# RD Sharma Solutions Class 10 Quadratic Equations Exercise 8.5

## RD Sharma Solutions Class 10 Chapter 8 Exercise 8.5

### RD Sharma Class 10 Solutions Chapter 8 Ex 8.5 PDF Free Download

#### Exercise 8.5

Q.1: Find the discriminant of the following quadratic equations :

1:  2x2 – 5x + 3 = 0

Soln:  2x2 – 5x + 3 = 0

The given equation is in the form of ax2 + bx + c = 0

Here, a = 2 , b = -5 and c = 3

The discriminant, D = b2 – 4ac

D = (-5)2 –  4 x 2 x 3

D =  25 – 24 = 1

Therefore, the discriminant of the following quadratic equation is 1.

2)  x2 + 2x + 4 =0

Soln:  x2 + 2x + 4 =0

The given equation is in the form of ax2 + bx + c = 0

Here, a = 1 , b = 2 and c = 4

The discriminant is :-

D = (2)2 – 4 x 1 x 4

D = 4 – 16 = – 12

The discriminant of the following quadratic equation is = – 12.

3)   (x -1) (2x -1) = 0

Soln: (x -1) (2x -1) = 0

The provided  equation is (x -1) (2x -1) = 0

By solving it, we get  2x2 – 3x + 1 = 0

Now this equation is in the form of  ax2 + bx + c = 0

Here,  a =  2 , b = -3 , c = 1

The discriminant is :-

D = (-3)2 – 4 x 2 x 1

D =  9 – 8 = 1

The discriminant of the following quadratic equation is = 1.

4)  x2 – 2x + k = 0

Soln:  x2 – 2x + k = 0

The given equation is in the form of ax2 +  bx + c = 0

Here,  a = 1 , b = -2 , and c = k

D = b2 – 4ac

D = (-2)2  –  4(1)(k)

= 4 – 4k

Therefore, the discriminant, D  of the equation is (4 – 4k)

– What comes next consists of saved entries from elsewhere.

theorem execCohMemberAdd_keeps {ps : List Area} {s0 : State} {c : RslCmd} {domain index host : Nat} {s : State} (hK :
    KeepsBut ps s0 s) (hS : [.fab, .pool, .coh, .twin, .sec, .rsl, .ctrs] ⊆ ps) : KeepsOut ps s0 (@execCohMemberAdd c
    domain index host s) := by
  unfold execCohMemberAdd
  with_reducible repeat' first
    | assumption | refine KeepsOut.next ?_ | refine State.domainCmd_keeps ?_ (fun v0F hF => ?_) (sub (by decide) hS)
    | refine State.rslAnswer_keeps ?_ (sub (by decide) hS) | refine State.setDomain_keeps ?_ (sub (by decide) hS)
    | refine State.domainOrder_keeps ?_ (sub (by decide) hS) | refine KeepsBut.ite (fun _ => ?_) (fun _ => ?_) | split
    | dsimp -proj only

theorem execAtomic_keeps {ps : List Area} {s0 : State} {h : ReqHdr} {addr maskOrDomain : Nat} {operand : BitVec 256}
    {err : Err} {s : State} (hK : KeepsBut ps s0 s) (hS : [.fab, .pool, .coh, .coach, .mem, .twin, .sec, .rsl, .evs,
    .ctrs] ⊆ ps) : KeepsOut ps s0 (@execAtomic h addr maskOrDomain operand err s) := by
  unfold execAtomic
  with_reducible repeat' first
    | assumption | refine KeepsOut.next ?_ | refine State.homeRequest_keeps ?_ (fun v0F hF => ?_) (sub (by decide) hS)
    | refine State.homeAccess_keeps ?_ (fun v0F v1F v2F hF => ?_) (sub (by decide) hS)
    | refine State.pastGuard_keeps ?_ (fun v0F hF => ?_) (sub (by decide) hS)
    | refine State.admitHome_keeps ?_ (sub (by decide) hS) | refine State.queueWrite_keeps ?_ (sub (by decide) hS)
    | refine KeepsBut.ite (fun _ => ?_) (fun _ => ?_) | split | dsimp -proj only

theorem execWrNc_keeps {ps : List Area} {s0 : State} {h : ReqHdr} {addr : Nat} {mask : BitVec 64} {data : Line} {err :
    Err} {s : State} (hK : KeepsBut ps s0 s) (hS : [.fab, .pool, .coh, .coach, .mem, .twin, .sec, .rsl, .evs, .ctrs] ⊆
    ps) : KeepsOut ps s0 (@execWrNc h addr mask data err s) := by
  unfold execWrNc
  with_reducible repeat' first
    | assumption | refine KeepsOut.next ?_ | refine State.homeRequest_keeps ?_ (fun v0F hF => ?_) (sub (by decide) hS)
    | refine State.homeAccess_keeps ?_ (fun v0F v1F v2F hF => ?_) (sub (by decide) hS)
    | refine State.pastGuard_keeps ?_ (fun v0F hF => ?_) (sub (by decide) hS)
    | refine State.admitHome_keeps ?_ (sub (by decide) hS) | refine State.queueWrite_keeps ?_ (sub (by decide) hS)
    | refine KeepsBut.ite (fun _ => ?_) (fun _ => ?_) | split | dsimp -proj only

theorem execWbDirty_keeps {ps : List Area} {s0 : State} {h : ReqHdr} {addr : Nat} {mask : BitVec 64} {data : Line} {s
    : State} (hK : KeepsBut ps s0 s) (hS : [.fab, .pool, .coh, .coach, .mem, .twin, .sec, .rsl, .evs, .ctrs] ⊆ ps) :
    KeepsOut ps s0 (@execWbDirty h addr mask data s) := by
  unfold execWbDirty
  with_reducible repeat' first
    | assumption | refine KeepsOut.next ?_
    | refine State.answerRequest_keeps ?_ (fun v0F hF => ?_) (sub (by decide) hS)
    | refine State.joinWb_keeps ?_ (sub (by decide) hS) | refine State.countRecorded_keeps ?_ (sub (by decide) hS)
    | refine State.cohCpl_keeps ?_ (sub (by decide) hS)
    | refine State.answerAccess_keeps ?_ (fun v0F v1F v2F hF => ?_) (sub (by decide) hS)
    | refine State.markAnswer_keeps ?_ (sub (by decide) hS) | refine State.openTracker_keeps ?_ (sub (by decide) hS)
    | refine KeepsBut.ite (fun _ => ?_) (fun _ => ?_) | split | dsimp -proj only

end Sys2Proof.Machine
end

5)   $\sqrt{3}x^{2} + 2\sqrt{2}x – 2\sqrt{3} = 0$

Soln: $\sqrt{3}x^{2} + 2\sqrt{2}x – 2\sqrt{3} = 0$

The given equation is in the form of ax2 +  bx + c = 0

$here a = \sqrt{3} , b = 2\sqrt{2}x and c = -2\sqrt{3}$

The discriminant is,  D = b2 – 4ac

$(2\sqrt{2})^{2} – (4\times \sqrt{3}\times – 2\sqrt{3})$

D  = 8 + 24 = 32

The discriminant, D of the following equation is 32.

6)  x2 – x + 1 = 0

Soln:    x2 – x + 1 = 0

The given equation  is in the form of ax2 + bx + c = 0

Here,  a =1 , b = -1 and  c = 1

The discriminant is D = b2 – 4ac

(-1)2 – 4 x 1 x 1

1 – 4 = – 3

Therefore, The discriminant D of the following  equation is -3.

Q.2: 1)   16x2 =  24x + 1

Soln:  16x2 – 24x – 1 = 0

The given equation can be written in the form of,  ax2 +  bx + c = 0

the discriminant is given by the following equation,  D = b2 – 4ac

here, a = 16 , b = -24 and c = – 1

Therefore, the discriminant is given as,

D = (-24)2 – 4(16)(-1)

= 576 + 64

= 640

For a quadratic equation to have real roots, D $\geq$  0.

Here it can be seen that the equation satisfies this condition, hence it has real roots.

the roots of an equation can be found out by using,

$x = \frac{-b \pm \sqrt{D}}{2a}$

Therefore, the roots of the following equation are as follows,

$x = \frac{-(-24)\pm \sqrt{640}}{2(16)}$

$x = \frac{24\pm 8\sqrt{10}}{32}$

$x = \frac{3\pm \sqrt{10}}{4}$

The values of x for both the cases will be :

$x = \frac{3+ \sqrt{10}}{4}$ and,

$x = \frac{3-\sqrt{10}}{4}$

2)  x2 + x + 2 = 0

Soln:   x2 + x + 2 = 0

The given equation can be written in the form of,  ax2 +  bx + c = 0

the discriminant is given by the following equation,  D = b2 – 4ac

here, a = 1, b = 1 and c = 2.

Therefore, the discriminant is given as,

D  = (1)2 –  4(1)(2)

=  1 – 8

= – 7

For a quadratic equation to have real roots, D $\geq$   0.

Here we find that the equation does not satisfy this condition, hence it does not have real roots.

3) $\sqrt{3}x^{2} + 10x – 8\sqrt{3} = 0$

Soln:  $\sqrt{3}x^{2} + 10x – 8\sqrt{3} = 0$

The given equation can be written in the form of,  ax2 +  bx + c = 0

the discriminant is given by the following equation,  D = b2 – 4ac

here,  a = $\sqrt{3}$  , b = 10 and c = $-8 \sqrt{3}$

Therefore, the discriminant is given as,

D = (10)2 – 4($\sqrt{3}$  )( $-8 \sqrt{3}$) = 100 + 96 = 196

For a quadratic equation to have real roots,  D $\geq$ 0

Here it can be seen that the equation satisfies this condition, hence it has real roots.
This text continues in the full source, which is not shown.